Warum CPO’s, Axel und Rosa nicht erfolgreich sein können

Mit dem richtigen Namen öffnen sich Türen. So ist es auch mit Bezeichnungen für Verantwortungsbereiche. Wählen Sie Bezeichnungen im Prozessmanagement mit Bedacht.Beispiel: CPO – Chief Process Officer.

„Wollen Sie Ihre Tochter wirklich Rosa nennen, Frau Schlüpfer?“

„Soll Ihr Sohn wirklich Axel heißen, Frau Schweiss?“

Ha, ha. Alte Witze.

Nur über den CPO, den Chief Process Officer lacht keiner.

Das mag daran liegen, dass ein Officer eine ehrenvolle Bezeichnung ist. Die meisten assoziieren wohlangesehene Männer mit dem Begriff. Eine Person die es nach ganz oben in der Hierarchie geschafft hat.

Officer gibt es bei der Bundeswehr. Und im Kölner Karneval. Die sind fesch und gehören unbedingt dazu.

Aber Officer in unserer Arbeitswelt?

 

Soll der oberste Prozessmanager wirklich ein Officer sein?

Ich sage: Nein, er soll kein Officer sein.

Der oberste Prozessmanager soll keine Befehle erteilen. Er soll keine rüden Strafen aussprechen oder auch nur ein bisschen rumkommandieren.

Welche Aufgabe hat denn der Chief Process Officer?

Der Chief Process Officer ist die Person im Unternehmen, die für Umsetzung und Entwicklung des Prozessmanagements sorgt.

Diese Person sollte dem obersten Management berichten. Sie sollte seine rechte Hand sein, um die Unternehmensstrategie wirksam in alle Winkel des Unternehmens zu transportieren.
Ein Chief Process Officer ist der Manager des Prozessmanagement Office. Also der Unternehmenseinheit, die das Werkzeug für das Prozessmanagement bereitstellt, es im operativen Geschäft überwacht und bei der Umsetzung beratend tätig ist.

Der Chief Process Officer ist der Kopf des Prozessmanagements.

 

Warum braucht das Prozessmanagement keinen Officer?

Als Fallschirmspringer brauche ich einen Fallschirm und keinen Tiefseetaucheranzug. Klar.

So braucht auch das Prozessmanagement niemanden, der der Inbegriff einer jahrhundertelang geprägten hierarchischen, autoritären Organisationsform ist. Das Prozessmanagement braucht eine Person, die bereit ist, aus dem noch intakten Flugzeug der hierarchischen Organisation zu springen. Risikobewusst, kompetent und kooperativ.

 

Welche Eigenschaften und Voraussetzungen sollte ein guter Chief Process Officer mitbringen?
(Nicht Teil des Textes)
-- ==== Sys2Proof/Machine/Admission.lean ====
section
/-! DEFINITION. Admission of STARTs (R120 to R130), binding of ready traverses to subchannels (R34, R131), and the
timers of parked traverses (R134, R151, R154, R213). -/

namespace Sys2Proof.Machine

/-! ### The header (R122) -/

def hdrFlags (h : List Byte) : Nat := fieldAt h 0 2
def hdrList (h : List Byte) : Bool := bitN (hdrFlags h) 1
def hdrNowait (h : List Byte) : Bool := bitN (hdrFlags h) 0
def hdrAffinity (h : List Byte) : Nat := byteAt h 2
def hdrRuns (h : List Byte) : Nat := byteAt h 3
def hdrBudget (h : List Byte) : Nat := fieldAt h 4 4
def hdrDeadline (h : List Byte) : Nat := fieldAt h 8 4
def hdrSb (h : List Byte) : BitVec 64 := BitVec.ofNat 64 (fieldAt h 16 8)
def hdrListAddr (h : List Byte) : BitVec 64 := BitVec.ofNat 64 (fieldAt h 24 8)

/-- Check 4 of R126: reserved fields and ranges of the header. -/
def headerOk (h : List Byte) : Bool :=
  hdrFlags h < 4 && (hdrAffinity h < 48 || hdrAffinity h = 255) && hdrBudget h ≤ 16777215 && zeroAt h 12 4 &&
  addrOk (hdrSb h) 64 &&
  (if hdrList h then 1 ≤ hdrRuns h && addrOk (hdrListAddr h) 8 && zeroAt h 32 32
   else hdrRuns h ≤ 4 && zeroAt h 24 8 && zeroAt h (32 + 8 * hdrRuns h) (32 - 8 * hdrRuns h))

/-- A run's 8 bytes are valid (R123). -/
def runOk (b : List Byte) : Bool :=
  bitsOf (fieldAt b 0 4) 23 22 < 3 && byteAt b 3 = 0 && 1 ≤ fieldAt b 4 2 && fieldAt b 4 2 ≤ 4096 && zeroAt b 6 2

/-- A run read from its bytes (R123). -/
def runOf (b : List Byte) : Run :=
  { first := bitsOf (fieldAt b 0 4) 21 0, count := fieldAt b 4 2
    mode := match bitsOf (fieldAt b 0 4) 23 22 with
      | 0 => .read
      | 1 => .write
      | _ => .accum }

/-- No two runs of a list share an extent (R123). -/
def runsApart : List Run → Bool
  | [] => true
  | r :: t => (t.all fun v => !overlap r.first r.count v.first v.count) && runsApart t

/-- Check 8 of R126. -/
def runsOk (bs : List (List Byte)) : Bool :=
  bs.all runOk && runsApart (bs.map runOf) && ((bs.map runOf).map (·.count)).sum ≤ 4096

/-! ### Admission (R126 to R129) -/

/-- Traverses are admitted: the device is READY, and no quarter runs its start table (R555, R556). -/
def State.admits (s : State) : Bool := s.mode = .ready && (List.range 4).all fun q => (s.quarter q).mode ≠ 1

/-- The START that ADMISSION takes up: the earliest received of a port that is not contained (R407, R558; a port's STARTs
come in hand-over order, R162, log entry 9). None while it awaits a host read, and none before an action received
earlier. -/
def State.nextAdmit (s : State) : Option Admitting :=
  if !s.admits then none
  else (s.admitting.find? fun a => !s.contained a.port).bind fun a =>
    if a.reading || s.behindAction a.order then none else some a

/-- The START under admission replaced by a later stage of itself. -/
def State.putAdmit (s : State) (a b : Admitting) : State :=
  { s with admitting := s.admitting.map fun x => if x = a then b else x }

/-- Admission completes a START with a refusal: FLAGS.ENTRY, STATION 0, RESULT 0 (R126). -/
def State.admitRefuse (s : State) (a : Admitting) (st : BitVec 8) : State :=
  ({ s with admitting := s.admitting.erase a } : State).completeEntry a.port a.q (entryTag a.entry)
    (entryUrgent a.entry) st 0 0

/-- Admission of a traverse all of whose checks passed: it is live, and takes its extents or stays pending (R127). -/
def State.goLive (s : State) (a : Admitting) (h : List Byte) (runs : List Run) : State :=
  let e := a.entry
  let t : Trv :=
    { port := a.port, tag := entryTag e, sq := a.q, tenant := byteAt e 4, prio := byteAt e 5, urgent := entryUrgent e
      addr := entryAddr e 8, sb := if entryAddr e 16 = 0 then hdrSb h else entryAddr e 16
      affinity := if hdrAffinity h = 255 then none else some (hdrAffinity h), runs
      budget := if hdrBudget h = 0 then 65536 else hdrBudget h
      deadline := if hdrDeadline h = 0 then none else some (a.since + hdrDeadline h)
      arrival := s.seqNo, state := .pending }
  if hdrNowait h && !s.canReserve t then s.admitRefuse a stAdmissionRefused
  else
    let s1 : State :=
      { s with admitting := s.admitting.erase a, trvs := s.trvs ++ [t], seqNo := s.seqNo + 1 }
    if s1.canReserve t then s1.reserve t else s1

/-- Checks 8 to 10 of R126, on the runs read. -/
def State.admitRuns (s : State) (a : Admitting) (h : List Byte) (bs : List (List Byte)) : State :=
  if !runsOk bs then s.admitRefuse a stEntryInvalid
  else
    let runs := bs.map runOf
    if runs.all fun r => (List.range r.count).all fun i => s.ownsExtent a.port (r.first + i) then s.goLive a h runs
    else s.admitRefuse a stDenied

/-- Checks 4 to 7 of R126, on the header read; a run list is read at a checked address only. -/
def State.admitHeader (s : State) (a : Admitting) (h : List Byte) : State :=
  let la := hdrListAddr h
  let n := 8 * hdrRuns h
  if !headerOk h then s.admitRefuse a stEntryInvalid
  else if (hdrList h && s.foreign a.port la n) || (entryAddr a.entry 16 = 0 && s.foreign a.port (hdrSb h) 256) then
    s.admitRefuse a stDenied
  else if !hdrList h then s.admitRuns a h (chunks 8 (hdrRuns h) (h.drop 32))
  else match a.list with
    | some l => s.admitRuns a h (chunks 8 (hdrRuns h) l)
    | none =>
      if isBufAddr la then s.whenReadable (bufPos la) n fun s =>
        if s.poisoned (bufPos la) n then s.admitRefuse a stFetchPoison
        else s.admitRuns a h (chunks 8 (hdrRuns h) (s.readBuf (bufPos la) n))
      else if !(s.port a.port).canRead then s.admitRefuse a stFetchFault
      else
        (cut (s.port a.port).mrrs la.toNat n).foldl (fun (s : State) (x, k) => s.issueRead a.port x k .runList)
          (s.putAdmit a { a with reading := true, list := some (List.replicate n 0) })

/-- Live traverses of a port (R129). -/
def State.liveCount (s : State) (p : Nat) : Nat := (s.trvs.filter fun t => t.port = p).length

/-- ADMISSION (R126, R127): the START whose turn it is goes on to its next host read, to a stack it must wait for (R38), or
to its end. -/
def execAdmission (s : State) : Ans :=
  match s.nextAdmit with
  | none => .next s
  | some a =>
    let ta := entryAddr a.entry 8
    match a.fault, a.header with
    | some st, _ => .next (s.admitRefuse a st)
    | none, some h => .next (s.admitHeader a h)
    | none, none =>
      if (s.port a.port).ap.trvQuota ≤ s.liveCount a.port then .next (s.admitRefuse a stAdmissionRefused)
      else if isBufAddr ta then .next (s.whenReadable (bufPos ta) 64 fun s =>
        if s.poisoned (bufPos ta) 64 then s.admitRefuse a stFetchPoison
        else
          let b := { a with header := some (s.readBuf (bufPos ta) 64) }
          (s.putAdmit a b).admitHeader b (s.readBuf (bufPos ta) 64))
      else if !(s.port a.port).canRead then .next (s.admitRefuse a stFetchFault)
      else .next ((s.putAdmit a { a with reading := true }).issueRead a.port ta.toNat 64 .header)

/-- An answer for the START a port has under admission: a header, or a piece of its run list; `none` is a failed read,
`poisoned` a poisoned one (R126). -/
def State.admitArrives (s : State) (p addr : Nat) (isList : Bool) (data : Option (List Byte)) (poisoned : Bool) :
    State :=
  match s.admitting.find? fun a => a.port = p && a.reading with
  | none => s
  | some a =>
    let more := (s.port p).reads.any fun r => r.purpose = .runList
    let fault : Option (BitVec 8) := match data with
      | none => some stFetchFault
      | some _ => if poisoned then some (a.fault.getD stFetchPoison) else a.fault
    let bs := data.getD []
    if isList then
      let base := ((a.header.map hdrListAddr).getD 0).toNat
      s.putAdmit a { a with fault, reading := more, list := a.list.map fun l => patchBytes l (addr - base) bs }
    else s.putAdmit a { a with fault, reading := false, header := some bs }

/-! ### Binding (R34 to R36, R131, R418) -/

/-- Subchannels of an engine in use. -/
def State.busySubs (s : State) (e : Nat) : List Nat := s.trvs.filterMap fun t => match t.bound with
  | some (f, c) => if f = e then some c else none
  | none => none

/-- The party whose chain a traverse binds by: of a rebinding, else of its affinity (R34 to R36). -/
def Trv.homeParty (t : Trv) : Option Nat := match t.rebindChain with
  | some c => some c
  | none => t.affinity.map chainOfShelf

/-- The engines a traverse may be bound to (R34). -/
def Trv.engineSet (t : Trv) : List Nat := match t.homeParty with
  | some c => (List.range 4).map fun i => 4 * c + i
  | none => (List.range 12).map fun i => 12 * homeQuarter t.port + i

/-- The engine of a set with the most free subchannels, the lower number on a tie; none without a free one (R34). -/
def State.bestEngine (s : State) (es : List Nat) : Option Nat :=
  (es.foldl (fun (best : Option (Nat × Nat)) e =>
    let free := 32 - (s.busySubs e).length
    match best with
    | none => if 0 < free then some (e, free) else none
    | some (_, f) => if f < free then some (e, free) else best) none).map (·.1)

/-- The quarters whose stacks a binding needs: the engine's, and those where the traverse holds extents (R418). -/
def Trv.quartersNeeded (t : Trv) (q : Nat) : List Nat :=
  q :: t.runs.flatMap fun r => quartersOf r.first r.count

/-- Stacks concerned are ACTIVE. -/
def State.stacksReady (s : State) (t : Trv) (q : Nat) : Bool :=
  (t.quartersNeeded q).all fun i => (s.quarter i).stack = .active

/-- The entry a parked traverse was written to has become unreadable (R133, R413). -/
def State.entryLost (s : State) (t : Trv) : Bool := match t.entry with
  | some n => (entryBeats n).any fun b => b ∈ s.poison
  | none => false

/-- A traverse bound to an engine's lowest free subchannel, its parked state read back; the party's island wakes (R38,
R133). Parked state that is poisoned is a fault of the device (R413, R557). -/
def State.bindTo (s : State) (t : Trv) (e : Nat) : State :=
  match (List.range 32).find? fun c => !(s.busySubs e).contains c with
  | none => s
  | some c =>
    if s.entryLost t then s.firmwareRead (parkedBase + 256 * t.entry.getD 0) 256 else
    let s1 := (List.range 4).foldl (fun (s : State) i => s.modCore (e / 4 * 4 + i) fun x => { x with gated := false }) s
    s1.putTrv { t with
      state := .running, bound := some (e, c), readyParty := none, rebindChain := none, fetched := [],
      fetching := false, entry := none }

/-- Bound if the stacks are ACTIVE; else their wake is asked for and the traverse stays ready (R418). -/
def State.bindOrWake (s : State) (t : Trv) (e : Nat) : State :=
  let q := quarterOfParty (partyOfEngine e)
  if s.stacksReady t q then s.bindTo t e
  else (t.quartersNeeded q).foldl (fun (s : State) i => s.wakeStack i) s

/-- Traverses in the ready list of a party. -/
def State.readyList (s : State) (party : Nat) : List Trv :=
  s.trvs.filter fun t => t.state = .ready && t.readyParty = some party

/-- The party whose ready list a traverse joins (R131). -/
def State.listParty (s : State) (t : Trv) : Nat := match t.homeParty with
  | some c => c
  | none =>
    let ps := (List.range 3).map fun i => 3 * homeQuarter t.port + i
    (ps.foldl (fun (best : Option (Nat × Nat)) p =>
      let n := (s.readyList p).length
      match best with
      | none => some (p, n)
      | some (_, m) => if n < m then some (p, n) else best) none).map (·.1) |>.getD 0

/-- The effective class of a traverse in a ready list (R131). -/
def State.effClass (s : State) (t : Trv) : Nat := t.prio - (s.devMs - t.readyAt) / 8

/-- The head of a party's ready list: lowest effective class, then the time of joining (R131). -/
def State.readyHead (s : State) (party : Nat) : Option Trv :=
  ((s.readyList party).filter fun t => !s.contained t.port).foldl (fun (best : Option Trv) t => match best with
    | none => some t
    | some b =>
      if s.effClass t < s.effClass b || (s.effClass t = s.effClass b && t.readySeq < b.readySeq) then some t else best)
    none

/-- BIND (R131): a ready traverse is bound, or joins a ready list; an engine with a free subchannel takes the head of
its party's list. -/
def execBind (w : BindWho) (s : State) : Ans :=
  match w with
  | .traverse p tag => .next (s.withTrv p tag fun t =>
      if t.state ≠ .ready || t.readyParty.isSome || s.contained p then s
      else match s.bestEngine t.engineSet with
        | some e => s.bindOrWake t e
        | none => ({ s with seqNo := s.seqNo + 1 } : State).putTrv
            { t with readyParty := some (s.listParty t), readyAt := s.devMs, readySeq := s.seqNo })
  | .engine e =>
    match s.readyHead (partyOfEngine e) with
    | none => .next s
    | some t => .next (if (s.busySubs e).length < 32 then s.bindOrWake t e else s)

/-! ### Timers of a traverse -/

/-- Legs whose responses a traverse waits for on its subchannel until R134 parks it: device legs, GATHER, FLUSH-SPAN
and the hamper engine's legs. -/
def waitsParked (op : Nat) : Bool :=
  (0x10 ≤ op && op ≤ 0x13) || op = 0x24 || op = 0x26 || op = 0x23 || op = 0x25

/-- The engine waits for an issue run's responses: the run has commands outstanding and issues no further member. -/
def Trv.runWaits (t : Trv) : Bool :=
  t.run ≠ [] && !t.runOver && (t.runStopped || (t.run.any fun m => !m.next) || match t.groupHere with
    | .got g => !t.joinsRun g
    | .failed _ _ => true
    | .need _ => false)

/-- RESPONSE_PARK_EXPIRY (R134, R188): after 1 ms of waiting the traverse parks, if its party's ready list is not
empty. -/
def execResponseParkExpiry (p tag : Nat) (s : State) : Ans :=
  .next (s.withTrv p tag fun t =>
    match t.bound with
    | none => s
    | some (e, _) =>
      let waits := (t.stage = .awaiting && waitsParked (legOp t.leg)) || t.runWaits
      if t.state = .running && waits && s.readyList (partyOfEngine e) ≠ [] then s.park t .responseParked else s)

/-- DEADLINE_EXPIRY (R151): a pending traverse is refused, a parked one ends WAIT-TIMEOUT, a running one at the next
station it would start. -/
def execDeadlineExpiry (p tag : Nat) (s : State) : Ans :=
  .next (s.withTrv p tag fun t =>
    if t.deadline.isNone then s
    else match t.state with
      | .pending => s.endTrv { t with lastStatus := stAdmissionRefused, residual := 0 }
          { status := stAdmissionRefused, station := 0, entry := true }
      | .held => s.endAt t stWaitTimeout (groupLen (t.group.take 1))
      | .waiting => s.endAt { t with legInfo := 5 } stWaitTimeout 0
      | .basket _ | .pausing => s.endAt t stWaitTimeout 0
      | .ended => s
      | _ => s.putTrv { t with deadlinePassed := true })

/-- WAIT_DEADLINE_EXPIRY (R154, R211). -/
def execWaitDeadlineExpiry (p tag : Nat) (s : State) : Ans :=
  .next (s.withTrv p tag fun t =>
    if t.state = .waiting then s.endAt { t with legInfo := 5 } stWaitTimeout 0 else s)

/-- PAUSE_EXPIRY (R213): the PAUSE leg ends OK and the traverse becomes ready. -/
def execPauseExpiry (p tag : Nat) (s : State) : Ans :=
  .next (s.withTrv p tag fun t => if t.state = .pausing then s.legDone t { status := stOk } else s)

end Sys2Proof.Machine
end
Das Prozessmanagement braucht Menschen mit

  • Einfühlungsvermögen für die Widerstände von Mitarbeitern, Management und Stakeholdern
  • Begeisterungsfähigkeit, Elan und Durchsetzungsvermögen für die notwendigen Veränderungen
  • einer guten handwerklichen Basis für die Gestaltung des Prozessmanagements
  • politischem Geschick bei der Findung von konsensfähigen Wegen in Richtung Prozessorganisation
  • einer soliden Kenntnis der Unternehmenskultur und der richtigen Schrittgröße für die nächsten Entwicklungsschritte
  • Begeisterung für und soliden Respekt vor IT und neuer Technik
  • und vielleicht noch einiges mehr …

Tja, und was wäre nun eine gute Bezeichnung für den oberste Prozessmanager?

Was sind Ihre Vorschläge?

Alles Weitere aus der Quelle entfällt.